Exercise details: Pull from the data below each line where the word "toNat" occurs, and copy it.

★ ★ ★ ★ ★

/-- The rate of a domain in fixed cadence, in Mbeat/s; a port's in symbol times (R272). -/
def fixedRate (d : Nat) : Nat :=
  if isPhy d then 1600
  else if d ≤ lastGenerator then 500
  else if d ≤ 0x45E then 53125
  else if d = 0x45F then 800
  else if d = 0x460 then 400
  else if d = 0x461 then 200
  else 20
/-- The rate of a domain: in fixed cadence the fixed one, or what a window has measured below it; in tracking cadence as measured; nothing
where it is not known, or no beat is issued (R272, R274). -/
def State.rateOf (s : State) (d : Nat) : Option Nat :=
  let g := s.domain d
  if lastGenerator < d then some (fixedRate d)
  else if g.cad = 2 then none
  else if g.cad = 0 then some (if g.rate ≠ 0 then Nat.min g.rate.toNat (fixedRate d) else fixedRate d)
  else if g.rate ≠ 0 then some g.rate.toNat
  else none
/-- The rates under which the guard keeps a spur: of its ridge rim, and of every saddle core and plinth (R275). DEDUCED, log entry 65. -/
def State.guardRates (s : State) (d : Nat) : List Nat :=
  ((0x400 + d / 64) :: ((List.range 8).map (0x410 + ·) ++ (List.range 32).map (0x438 + ·))).filterMap s.rateOf
/-- The effective cap of a spur (R275). DEDUCED, log entry 65. -/
def State.effectiveCap (s : State) (d : Nat) : Nat := (s.guardRates d).foldl Nat.min ((s.domain d).capOf d)
/-- Whether a domain serves spur `d`: its ridge rim, a saddle core or a plinth (R275). -/
def servesSpur (g d : Nat) : Bool := g = 0x400 + d / 64 || (0x410 ≤ g && g < 0x418) || (0x438 ≤ g && g ≤ lastGenerator)
/-- The rate of domain `g` has changed since state `old`: where it has fallen, the spurs that it serves note their beat (R280). -/
def State.noteFall (s old : State) (g : Nat) : State :=
  if 0x400 ≤ g && (old.rateOf g).elim false (fun r => (s.rateOf g).elim false (· < r)) then
    { s with domains := mupd domainDef (fun d v =>
        if d < 1024 && servesSpur g d then { v with fellAt := some v.beat } else v) s.domains }
  else s
/-- Whether an answer to a request of beat `t` that is due at `due` can be late: a domain on its path has become slower meanwhile
(R279, R280). DEDUCED, log entry 40. -/
def State.slips (s : State) (d t due : Nat) : Bool := (s.domain d).fellAt.elim false (fun f => decide (t ≤ f) && decide (f ≤ due))

/-! ### Delivery -/

/-- The beat at which an answer to a request of beat `t` that reached the rim at beat `arrival` is delivered to core `c`, and whether it
counts as late: an uncontended one on a guarded path comes at its due beat, unless a domain has slipped (R278 to R280). -/
def State.delivery (s : State) (c t due arrival : Nat) (guarded contended : Bool) : Nat × Bool :=
  if guarded && !contended then (if due < arrival && s.slips (coreDomain c) t due then (arrival, true) else (due, false))
  else (Nat.max due arrival, false)
def State.lateCount (s : State) (c : Nat) (late : Bool) : State := if late then s.count 0x8000 (ridgeOf c + 1) else s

★ ★ ★ ★ ★

Your solution:
  else if g.cad = 0 then some (if g.rate ≠ 0 then Nat.min g.rate.toNat (fixedRate d) else fixedRate d)
  else if g.rate ≠ 0 then some g.rate.toNat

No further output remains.